The information fusion stage resulted in a final dataset of 3748 molecule–assay combinations, corresponding to 1052 unique compounds. The distribution of the target variable was well-balanced, with 51.2% active cases and 48.8% inactive cases, providing favorable conditions for supervised learning without the need for additional resampling techniques. In terms of biological diversity, the dataset included 101 protein targets associated with Ca²⁺-dependent signaling pathways, such as calmodulin, myosin light chain kinase, and epidermal growth factor receptor (EGFR). This diversity confers both biological relevance and complexity to the dataset. Additionally, the presence of 19 species, 11 cell types, and multiple assay conditions captured a wide spectrum of experimental variability, enhancing the representativeness of the model. The definition of the objective function and reference function enabled the integration of heterogeneous bioactivity measures (IC₅₀, Kᵢ, inhibition %) into a binary classification scheme. A threshold of 100 nM for IC₅₀/K_i and 70% for inhibition assays was applied, resulting in a clear separation between active and inactive cases.

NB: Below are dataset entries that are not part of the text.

-- ==== Sys2Proof/Tests/Slice0.lean ====
section
/-!
SUPPORT. Small tests, each of one step or one word, with expected values from the spec's own examples (R91) and
test vectors (95_test_vectors.md; its ids are named); and for each statement that has hypotheses, a state and
operands that meet them together.
-/

namespace Sys2Proof.Tests

open Sys2Proof Sys2Proof.Machine

/-! ## Helpers -/

/-- A reset CWU with IN_BYTES = 16 and OUT_BITS = 128, the parameters of the spec's vectors, and some draw. -/
def small : State :=
  { State.reset with
    params := { inBytes := 16, outBits := 128, blockBase := 0x4000, sramInit := List.replicate 16 0xA5#8 } }

/-- The vectors' state A-IN: bytes 0x31, 0xE0 wrapped at 12 bits. -/
def aIn : State := { small with inMem := [(0, 0x31#8), (1, 0xE0#8)], inLen := 12 }

/-- The vectors' state A-OUT: A-IN after `unstuff# 4, 2`, so OUT is 0011000111. -/
def aOut : State :=
  { aIn with out := [false, false, true, true, false, false, false, true, true, true], result := 10#32 }

/-- A state with ARG0 and ARG1 set. -/
def withArgs (s : State) (a0 a1 : Word) : State := { s with arg0 := a0, arg1 := a1 }

/-- IN loaded from byte 0 and wrapped. -/
def wrapped (mem : Memory) (len : Nat) : State := { small with inMem := mem, inLen := len }

/-- A state whose host issues one access next. -/
def next1 (s : State) (a : HostAccess) : State := { s with inputs := [.access a] }

/-- Whether an outcome is a next state. -/
def isNext : Host.Outcome State Fault Refusal → Bool
  | .next _ => true
  | .fault _ => false
  | .refused _ => false

/-- Something seen of a next state. -/
def seen {α : Type} (o : Host.Outcome State Fault Refusal) (f : State → α) : Option α :=
  match o with
  | .next s => some (f s)
  | .fault _ => none
  | .refused _ => none

/-- RESULT and STATUS of a next state. -/
def resultStatus (o : Host.Outcome State Fault Refusal) : Option (Nat × Nat) :=
  seen o fun s => (s.result.toNat, s.status.toNat)

/-! ## Well-formedness: each check refuses a term that fails it -/

theorem test_append_count_64_ill_formed : (Instr.append 64).wellFormed = false := by decide
theorem test_read_count_64_ill_formed : (Instr.read .output .msbf 64).wellFormed = false := by decide
theorem test_unstuff_width_64_ill_formed : (Instr.unstuff 64).wellFormed = false := by decide
theorem test_count_63_well_formed : (Instr.append 63).wellFormed = true := by decide

/-! ## Decoding: the boundary words and the ILLEGAL words of L2.8 -/

theorem test_decode_boundary_words :
    decode 0x00000FC3#32 = .ok (.append 63) ∧ decode 0x00000004#32 = .ok (.read .input .lsbf 0) ∧
    decode 0x00000FF4#32 = .ok (.read .output .msbf 63) ∧ decode 0x00000005#32 = .ok (.length .input) ∧
    decode 0x00000006#32 = .ok (.bitat .input) ∧ decode 0x00000FC7#32 = .ok (.unstuff 63) := by decide

theorem test_decode_reserved_ops :
    decode 0x00000000#32 = .error .reservedOp ∧ decode 0x00000008#32 = .error .reservedOp ∧
    decode 0x0000000F#32 = .error .reservedOp ∧ decode 0xFFFFFFFF#32 = .error .reservedOp := by decide

theorem test_decode_must_be_zero :
    decode 0x00001001#32 = .error .mustBeZero ∧ decode 0x00000012#32 = .error .mustBeZero ∧
    decode 0x00000023#32 = .error .mustBeZero ∧ decode 0x80000004#32 = .error .mustBeZero ∧
    decode 0x00000025#32 = .error .mustBeZero ∧ decode 0x00000056#32 = .error .mustBeZero ∧
    decode 0x00000017#32 = .error .mustBeZero := by decide

theorem test_decodeTableWord : decodeTableWord 32 0x187 = some (.unstuff 6) ∧ decodeTableWord 32 0x27 = none := by
  decide

/-- Each row's command runs as the first step after reset. -/
theorem test_reset_runs_every_row :
    ∀ w ∈ [0x1, 0x2, 0x3, 0x4, 0x5, 0x6, 0x7], isNext (step (State.reset.withFetchWord 32 w)) = true := by decide

/-! ## The commands, on the vectors of L2 -/

/-- WR3: the largest view. -/
theorem test_wrap_whole_sram : seen (exec .wrap (withArgs aIn 128#32 16#32)) (fun t => (t.inLen, t.result.toNat))
    = some (128, 128) := by decide
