-- ==== Sys2Proof/Certificates/Slice0/Obligations.lean ====
section
/-! DEFINITION. The statements about the model, for the provers. Each docstring names the rule of spec/ it formalises. A frame
is written `t = { s with ... }`: every field of the state that is not named is unchanged. -/

namespace Sys2Proof.Claims

open Sys2Proof.Machine

/-- What an access, a command or a step answers. -/
abbrev Answer := Host.Outcome State Fault Refusal

/-- A host write of `v` at an offset of the block. -/
def write32 (s : State) (off : Nat) (v : Word) : Answer :=
  busAccess { addr := s.params.base + off, width := 32, op := .write v } s

/-- A host read at an offset of the block. -/
def read32 (s : State) (off : Nat) : Answer :=
  busAccess { addr := s.params.base + off, width := 32, op := .read } s

/-- The state after a completion with error `c` (40_command_protocol.md R173). -/
def failedState (s : State) (c : ErrCode) : State :=
  { s with
    inflight := none
    status := { s.status with done := true, err := true, errcode := some c } }

/-- The error completion as an answer. -/
def failedWith (s : State) (c : ErrCode) : Answer := .next (failedState s c)

/-- The state `u` with what an access to a busy block can itself change taken from `t`: IE, CMDLOST, the reply and the count of
draws (70_reset_and_hazards.md R403 to R406). -/
def keepingAccess (u t : State) : State :=
  { u with
    ctrl.ie := t.ctrl.ie
    status.cmdlost := t.status.cmdlost
    drawCount := t.drawCount
    reply := t.reply }

/-- The host acts next, and `rest` is the agenda after its turn: by the agenda, or because it is empty and the block idle (log
entry 4). -/
def hostNext (s : State) (rest : List Turn) : Prop :=
  s.agenda = .host :: rest ∨ s.agenda = [] ∧ s.busy = false ∧ rest = []

/-- No error is recorded: how STATUS stands from acceptance to completion (40_command_protocol.md R171). -/
def clean (s : State) : Prop := s.status.err = false ∧ s.status.errcode = none

/-- STATUS names success after a completion. -/
def succeeded (t : State) : Prop := t.status.done = true ∧ t.status.err = false ∧ t.status.errcode = none

/-- The number that `n` bits from `b`, `b + 1`, ... denote, most significant first (41_bitbyte.md R201, R203). -/
def msbFirst (n : Nat) (bit : Nat → Bit) : Nat := ∑ i ∈ Finset.range n, (bit i).toNat * 2 ^ (n - 1 - i)

/-- Every register reads its reset value (10_state.md R60). -/
def readsResetValues (t : State) : Prop :=
  t.readReg .id = 0x42574D31 ∧ t.readReg .ctrl = 0x00000002 ∧ t.readReg .status = 0x00000000
    ∧ t.readReg .rows = 0 ∧ t.readReg .cols = 0 ∧ t.readReg .qLo = 0 ∧ t.readReg .qHi = 0
    ∧ t.readReg .seed = 0 ∧ t.readReg .reps = 1 ∧ t.readReg .len = 0 ∧ t.readReg .bitlen = 0
    ∧ t.readReg .pn = 0 ∧ t.readReg .off = 0 ∧ t.readReg .arg0 = 0 ∧ t.readReg .arg1 = 0
    ∧ t.readReg .coefLo = 0 ∧ t.readReg .coefHi = 0 ∧ t.readReg .result = 0
    ∧ t.readReg .nsites = 0 ∧ t.readReg .capbits = 0 ∧ t.inflight = none ∧ t.irq = false

/-- The opcode map, a word beside its command (30_encoding.md R143). -/
def opcodeRows : List (Word × Instr) :=
  [(0x00000000, .nop), (0x00000001, .b2bits), (0x00000002, .bits2b), (0x00000003, .u32bits), (0x00000004, .bitsu32),
    (0x00000005, .posmod), (0x00000010, .permgen), (0x00000020, .fwd), (0x00000021, .inv), (0x00000030, .qwrite),
    (0x00000031, .qread), (0x00000040, .frame), (0x00000041, .embed), (0x00000042, .extract), (0x00000043, .embedf),
    (0x00000044, .extractf)]

/-- The "fails with" column of 30_encoding.md R147. -/
def failsWith (i : Instr) : List ErrCode :=
  match i with
  | .nop => []
  | .b2bits | .bits2b | .u32bits | .bitsu32 | .frame => [.range]
  | .posmod => [.config]
  | .permgen => [.config, .range]
  | .fwd | .inv => [.sequence, .dimension, .numeric]
  | .qwrite | .qread => [.config, .numeric]
  | .embed | .embedf => [.sequence, .dimension, .config, .capacity, .range, .numeric]
  | .extract | .extractf => [.sequence, .dimension, .config, .capacity, .numeric, .decodeMismatch]

/-- The operand registers of 70_reset_and_hazards.md R403, offsets 0x01C to 0x050. -/
def operandRegs : List Reg :=
  [.rows, .cols, .qLo, .qHi, .seed, .reps, .len, .bitlen, .pn, .off, .arg0, .arg1, .coefLo, .coefHi]

/-- The registers that read exactly while a command runs (70_reset_and_hazards.md R405). -/
def exactRegs : List Reg := [.id, .cfgRmax, .cfgCmax, .cfgBmax, .ctrl, .status, .cmd]

/-- The registers that no write changes (20_memory.md R110). -/
def readOnlyRegs : List Reg := [.id, .cfgRmax, .cfgCmax, .cfgBmax, .result, .nsites, .capbits]

/-- The offsets that 20_memory.md R102 implements. -/
def implemented (p : Params) (off : Nat) : Prop :=
  off ≤ 0x5C
    ∨ (0x0010000 ≤ off ∧ off < 0x0010000 + 4 * ((p.bmax + 3) / 4))
    ∨ (0x0400000 ≤ off ∧ off < 0x0400000 + 4 * p.fmax)
    ∨ (0x0800000 ≤ off ∧ off < 0x0800000 + 4 * p.pmax)
    ∨ (0x1000000 ≤ off ∧ off < 0x1000000 + 4 * (2 * (p.rmax * p.cmax)))

/-- The table of 70_reset_and_hazards.md R392: the elements of each memory that an abort of command `i` makes draws. -/
def abortTable (s : State) (i : Instr) (g : Region) (a : Nat) : Prop :=
  match i, g with
  | .b2bits, .bit => a < 8 * min s.payloadLen s.params.bmax
  | .bits2b, .byte => a < min (s.regs.bitlen.toNat / 8) s.params.bmax
  | .u32bits, .bit =>
    s.regs.off.toNat + 32 ≤ s.params.fmax ∧ s.regs.off.toNat ≤ a ∧ a ≤ s.regs.off.toNat + 31
  | .permgen, .perm => a < min s.regs.pn.toNat s.params.pmax
  | .fwd, .mat | .inv, .mat | .embed, .mat | .embedf, .mat => s.legalDims = true ∧ a < s.rowCount * s.colCount
  | .frame, .bit => a < 32 + 8 * min s.payloadLen s.params.bmax
  | .embed, .perm | .embedf, .perm | .extract, .perm | .extractf, .perm => s.legalDims = true ∧ a < s.nsites
  | .embed, .bit | .embedf, .bit | .extract, .bit | .extractf, .bit => s.legalDims = true ∧ a < s.params.fmax
  | .extract, .byte | .extractf, .byte => s.legalDims = true ∧ a < s.params.bmax
  | _, _ => False

/-- Element `a` of a memory: afterwards a draw taken since `s` where `hit` holds, and otherwise what it was. -/
def redrawn {w : Nat} (s : State) (before after : Memory w) (hit : Nat → Prop) : Prop :=
  ∀ a, (hit a → ∃ id, s.drawCount ≤ id ∧ after.slot a = .draw id) ∧ (¬ hit a → after.slot a = before.slot a)

/-- Element (r, c) of the matrix in MAT (00_scope.md R10). -/
def elem (s : State) (r c : Nat) : F64 := s.matAt (r * s.colCount + c)

/-- The MAT index of the site of framed bit `k`, repetition `r` (45_frame_mux.md R314). -/
def site (s : State) (k r : Nat) : Nat := s.siteAddr (s.sitePerm.getD (k * s.repCount + r) 0)

/-- Framed bit `k`: `L[31-k]` in the header, and `B[j][7-i]` at 32 + 8j + i (45_frame_mux.md R310). -/
def framedBit (s : State) (k : Nat) : Bit :=
  if k < 32 then s.regs.len.extractLsb' (31 - k) 1
  else (s.byteAt ((k - 32) / 8)).extractLsb' (7 - (k - 32) % 8) 1

/-- The conditions under which EMBED and EMBEDF read coefficients (45_frame_mux.md R317, R319). -/
def embedReady (s : State) (xf : Bool) : Prop :=
  s.status.xf = xf ∧ s.legalDims = true ∧ s.cfgLegal = true ∧ 32 + 8 * s.payloadLen ≤ s.capbits
    ∧ s.payloadLen ≤ s.params.bmax

/-- The conditions under which EXTRACT and EXTRACTF read coefficients (45_frame_mux.md R318, R320). -/
def extractReady (s : State) (xf : Bool) : Prop :=
  s.status.xf = xf ∧ s.legalDims = true ∧ s.cfgLegal = true ∧ 32 ≤ s.capbits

3.2. LIFE.PTML Non-Linear Models

Several non-linear machine learning models were trained to predict compound activity under specific assay conditions. These included ensemble methods (XGBoost, Gradient Boosting, Random Forest), support vector machines (SVM with RBF kernel), decision trees, and k-nearest neighbors (KNN). Each model was optimized via Grid Search or Randomized Search and evaluated using an 80/20 training/test split. ROC curves were calculated for both training and test sets to assess discriminative performance across models (Figure 2).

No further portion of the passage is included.